A question for Lant: Do your data and argument mean that the degree of income inequality is the same in each country? Is it not a counter intuitive conclusion?
Lant: No, it does not imply it is the same. Three points: First, for the standard head count poverty calculations the calculation is (thinking in continuous terms in a mathematical sense) the integral of the income distribution up to the poverty line. Therefore, the only inequality that matters is the inequality below the poverty line and many measures of inequality are actually very sensitive to what happens in the upper tail. So, if the 99th percentile pulls away from the median (50th) but the poverty line is at the 40th percentile, then this kind of inequality measure doesn’t feature in poverty calculations.

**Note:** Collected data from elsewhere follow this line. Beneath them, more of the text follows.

-- ==== Sys2Proof/Machine/Pack.lean ====
section
/-!
DEFINITION. Bouquet (07): passage directories (R187), speculative passage fetch (R188), prompt assembly (R189–R193).
-/

namespace Sys2Proof.Machine

/-- The header at DIR meets R187: VERSION 1, VOCAB 0–15, every unlisted byte zero. -/
def dirValid (h : List Byte) : Bool :=
  decide (numAt h 0 2 = 1) && decide (numAt h 2 2 < 16) && decide (numAt h 4 4 = 0) && allZero (bytesAt h 24 40)

/-- The number of a passage (its PASSAGE_ID[39:0]). -/
def passageNo (id : Nat) : Nat := id % 2 ^ 40

/-- The directory entry of a passage: none where the ID is out of range or the passage absent (BYTES 0). -/
def State.dirEntry (s : State) (a : Agent) (h : List Byte) (id : Nat) : Except MemFail (Option (List Byte)) :=
  if numAt h 8 8 ≤ passageNo id then .ok none
  else match s.load a (numAt h 16 8 + 32 * passageNo id) 32 with
    | .error f => .error f
    | .ok e => .ok (if numAt e 8 4 = 0 then none else some e)

/-- Where an entry's text lies in the flash read window: its offset, contiguous; 0x5A for text outside it or any other value
the entry may not hold (R187); a translation fault its own code. -/
def State.textAt (s : State) (a : Agent) (e : List Byte) : Except MemFail Nat :=
  let bad : MemFail := { code := 0x5A, va := 0 }
  if decide (65536 < numAt e 8 4) || !(allZero (bytesAt e 24 8)) then .error bad
  else match s.pieces a (numAt e 0 8) (numAt e 8 4) false with
    | .error f => .error f
    | .ok ps =>
      if ps.all (fun p => decide (regionOf p.1 = .flash)) then .ok ((ps.headD (flashBase, 0)).1 - flashBase) else .error bad

/-- The flash blocks of an entry's text, as its pages translate. -/
def State.textBlocks (s : State) (a : Agent) (e : List Byte) : List Nat :=
  match s.pieces a (numAt e 0 8) (numAt e 8 4) false with
  | .error _ => []
  | .ok ps => (ps.map (fun p => blocksOf (p.1 - flashBase) p.2)).flatten.eraseDups

/-- The flash-map entries current for a text's blocks (R44, R188). -/
def State.mapEntries (s : State) (bs : List Nat) : List (BitVec 40) := bs.map (fun b => (s.block b).entry)

/-! ### The shadow passage buffer (R45, R46, R188) -/

/-- The bytes of group g's shadow passage buffer in use. -/
def State.shadowBytes (s : State) (g : Nat) : Nat :=
  ((s.passages.filter (fun p => decide (p.group = g))).map (fun p => p.bytes.length)).foldl (· + ·) 0

/-- The passages that f picks are squashed: HUB_SQUASH3 counts them, errors they met count in MGD_SPEC_ERR (R42, R43). -/
def State.squashPassages (s : State) (f : Passage → Bool) : State :=
  (s.passages.filter f).foldl (fun t p =>
    let u := t.squash 3 p.group 1
    if p.bad then u.bump Reg.mgdSpecErr 1 else u) { s with passages := s.passages.filter (fun p => !(f p)) }

/-- BQT_FETCH's start: COUNT (0x59), the directory and the entries its IDs name (0x5A). -/
def State.startFetch (s : State) (a : Agent) (c : Cmd) : StartResult :=
  let n := c.n 32 4
  if n = 0 then .zero
  else if 4096 < n then failWith 0x59
  else match s.load a (c.n 16 8) 64 with
    | .error f => .fail f
    | .ok h =>
      if !(dirValid h) then failWith 0x5A
      else match s.load a (c.n 24 8) (8 * n) with
        | .error f => .fail f
        | .ok ids =>
          let known := ((List.range n).map (fun i => passageNo (numAt ids (8 * i) 8))).filter (fun k => decide (k < numAt h 8 8))
          let waits := match s.readable a (known.map (fun k => (numAt h 16 8 + 32 * k, 32))) with
            | .error f => f.awaits
            | .ok _ => []
          let es := (List.range n).map (fun i => s.dirEntry a h (numAt ids (8 * i) 8))
          let out := es.any (fun e => match e with
            | .ok (some x) => match s.textAt a x with
              | .error f => decide (f.code = 0x5A)
              | .ok _ => false
            | _ => false)
          if !waits.isEmpty then .fail { code := 0xFF, va := 0, awaits := waits }
          else firstFail [(out, 0x5A)] (.go [(c.n 16 8, h), (heldOffs, ids)])

/-- One passage of a fetch: skipped (absent, out of range, no room, DIS_FLASH), or read into the shadow buffer; a read that
would fault is not performed (R41). The state and the count of skipped ones. -/
def State.fetchOne (s : State) (a : Agent) (c : Cmd) (h : List Byte) (id : Nat) : State × Nat :=
  let g := s.groupOfCore c.core
  match s.dirEntry a h id with
  | .error _ => (s, 0)
  | .ok none => (s, 1)
  | .ok (some e) =>
    if s.specOff 3 || decide (16 * mib < s.shadowBytes g + numAt e 8 4) then (s, 1)
    else match s.textAt a e, s.load a (numAt e 0 8) (numAt e 8 4) with
      | .ok off, .ok bs =>
        let blocks := s.textBlocks a e
        let p : Passage := { group := g, job := c.job, fset := c.n 36 1 % 16, id := passageNo id, off := off,
                             entries := s.mapEntries blocks, bytes := bs, bad := blocks.any (fun b => (s.block b).bad) }
        let t := s.countFlashReads blocks
        ({ t with passages := t.passages ++ [p] }, 0)
      | _, _ => (s, 0)

/-- The passages of a fetch in order: the state, and how many were skipped. -/
def State.fetchAll (s : State) (a : Agent) (c : Cmd) (h ids : List Byte) : State × Nat :=
  (List.range (c.n 32 4)).foldl (fun (acc : State × Nat) i =>
    let (u, k) := acc.1.fetchOne a c h (numAt ids (8 * i) 8)
    (u, acc.2 + k)) (s, 0)

/-- BQT_FETCH reads passages into the group's shadow passage buffer (R188). -/
def execBqtFetch (id : Nat) (_ext : Ext) (s : State) : Host.Outcome State Fault Refusal :=
  match s.working id 5 2 with
  | none => .next s
  | some c =>
    let a := c.agent
    let g := s.groupOfCore c.core
    let s1 := s.squashPassages (fun p => decide (p.group = g) && decide (p.fset = c.n 36 1 % 16))
    let (t, skipped) := s1.fetchAll a c (c.captured (c.n 16 8)) (c.captured heldOffs)
    .next (t.workDone c 0 (BitVec.ofNat 32 skipped))

/-! ### Packing (R189–R192) -/

/-- A picked passage: its index in LIST, its ID, its re-rank score and its directory entry. -/
structure Picked where
  idx : Nat
  id : Nat
  score : BitVec 32
  entry : List Byte
deriving DecidableEq, Repr

def Picked.bytes (p : Picked) : Nat := numAt p.entry 8 4
def Picked.tokens (p : Picked) : Nat := numAt p.entry 12 4
def Picked.hash (p : Picked) : Nat := numAt p.entry 16 8

/-- One unit of the prompt: KIND of Table 7.9's list in R192, SOURCE, TRUSTED, TOKENS, its text, and the passage. -/
structure PackUnit where
  kind : Nat
  source : Nat
  trusted : Bool
  tokens : Nat
  va : Nat
  bytes : Nat
  passage : Option Picked
deriving DecidableEq, Repr

/-- A prompt as planned: the kept passages best first, the units in template order, what was dropped and removed. -/
structure PackPlan where
  kept : List Picked
  units : List PackUnit
  droppedPassages : Nat
  droppedMemory : Nat
  duplicates : Nat
deriving DecidableEq, Repr

/-- A failing check of a plan. -/
def packFail {α : Type} (code : Byte) : Except MemFail α := .error { code := code, va := 0 }

/-- Does the pack descriptor keep its ranges (Table 7.7)? -/
def packParams (d : List Byte) : Bool :=
  decide (numAt d 70 2 ≤ 256) && decide (numAt d 76 4 ≤ 65536) && decide (1 ≤ numAt d 80 4) && decide (numAt d 80 4 ≤ 262144) &&
  decide (1 ≤ numAt d 86 1) && decide (numAt d 86 1 ≤ 64) && decide (numAt d 88 2 ≤ 15) && allZero (bytesAt d 90 38)

/-- Do the template items keep Table 7.8: valid types, no second QUERY, MEMORY or PASSAGES, their unused bytes zero? -/
def itemsValid (items : List (List Byte)) : Bool :=
  items.all (fun i => decide (numAt i 0 1 ≤ 3) && (numAt i 0 1 = 0 || numAt i 0 1 = 3 || allZero (bytesAt i 2 14))) &&
  [1, 2, 3].all (fun k => decide ((items.filter (fun i => numAt i 0 1 = k)).length ≤ 1))

/-- The indices of LIST that PSEL picks: a Primrose row's, or every entry (Table 7.7). -/
def State.packIndices (s : State) (a : Agent) (d : List Byte) (count : Nat) : Except MemFail (List Nat) :=
  if numAt d 24 8 = 0 then .ok (List.range count)
  else match s.load a (numAt d 24 8) 4 with
    | .error f => .error f
    | .ok h => match s.load a (numAt d 24 8 + 32) (8 * leNat h) with
      | .error f => .error f
      | .ok es =>
        let is := (List.range (leNat h)).map (fun i => numAt es (8 * i) 4)
        if is.any (fun i => decide (count ≤ i)) then packFail 0x59 else .ok is

/-- The directory entries of the picked passages: 0x5A before 0x5C (R194). -/
def State.pickAll (s : State) (a : Agent) (h list : List Byte) (is : List Nat) : Except MemFail (List Picked) :=
  let es := is.map (fun i => (i, numAt list (16 + 16 * i) 8, BitVec.ofNat 32 (numAt list (24 + 16 * i) 4)))
  es.foldl (fun acc e => match acc with
    | .error f => if f.code = 0x5C then
        match s.dirEntry a h e.2.1 with
        | .ok (some x) => match s.textAt a x with
          | .error g => .error g
          | .ok _ => .error f
        | _ => .error f
      else .error f
    | .ok ps => match s.dirEntry a h e.2.1 with
      | .error f => .error f
      | .ok none => packFail 0x5C
      | .ok (some x) => match s.textAt a x with
        | .error f => .error f
        | .ok _ => .ok (ps ++ [{ idx := e.1, id := e.2.1, score := e.2.2, entry := x }])) (.ok [])

/-- Are two passages duplicates (R190)? -/
def samePassage (byHash : Bool) (p q : Picked) : Bool :=
  decide (p.id = q.id) || (byHash && decide (p.hash = q.hash) && decide (p.bytes = q.bytes))

/-- Duplicates removed: the better score stays, of equal scores the earlier (R190). -/
def dedupe (byHash : Bool) (ps : List Picked) : List Picked :=
  (sortBy (fun p q => scoreAbove p.score q.score) ps).foldl (fun acc p =>
    if acc.any (fun q => samePassage byHash p q) then acc else acc ++ [p]) []

/-- Best first, ties in increasing passage ID, NaN scores last (R190). -/
def rankBefore (p q : Picked) : Bool :=
  scoreAbove p.score q.score || (!(scoreAbove q.score p.score) && decide (p.id < q.id))

/-- A memory segment with its index. -/
abbrev MemSeg := Nat × List Byte

def MemSeg.bytes (m : MemSeg) : Nat := numAt m.2 8 4
def MemSeg.tokens (m : MemSeg) : Nat := numAt m.2 12 2
def MemSeg.prio (m : MemSeg) : Nat := numAt m.2 14 1
def MemSeg.pinned (m : MemSeg) : Bool := numAt m.2 15 1 % 2 = 1
def MemSeg.trusted (m : MemSeg) : Bool := numAt m.2 15 1 / 2 % 2 = 1

/-- Items are dropped from the front while the total exceeds the budget and more than `least` remain: what remains, the
total. -/
def dropWhileOver {α : Type} (cost : α → Nat) (budget least : Nat) : List α → Nat → List α × Nat
  | [], total => ([], total)
  | x :: xs, total =>
    if total ≤ budget ∨ xs.length < least then (x :: xs, total) else dropWhileOver cost budget least xs (total - cost x)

Second, I cheat, in an open way. That is, my work connects the median to the extent of headcount poverty. The mean is the measure of central tendency that is sensitive to inequality. In fact, in a log-normal distribution of income (and most are close to this) the difference between the median and mean is a summary measure of inequality. So I hope I was careful and never said “mean” or “average” but said “typical” or “median.” If I do the same regressions with the mean then the explanatory power is a bit (but not much) lower because then the mean is an inequality sensitive measure.
Third, though inequality is not constant across countries, it just varies a lot less than does the level of income (or the long run change over time). So (and Martin Ravallion and others have papers that work this out in gory detail) if inequality gets worse for a given income (in a way that affects the lower tail) then yes, poverty is higher for higher inequality, so your intuition that inequality can matter is right. But there is an empirical question of whether differences in (below poverty line) inequality are large relative to differences in median income and the answer is no, not enough to account for anything but a very small fraction of the differences in poverty. Similarly, the Gini (or other measures of inequality) tend to have large differences across countries but usually quite modest changes over time within countries. So again, empirically, over long spells, it is growth that explains changes in headcount poverty not inequality changes, not as a theorem or necessary fact but as an empirical finding.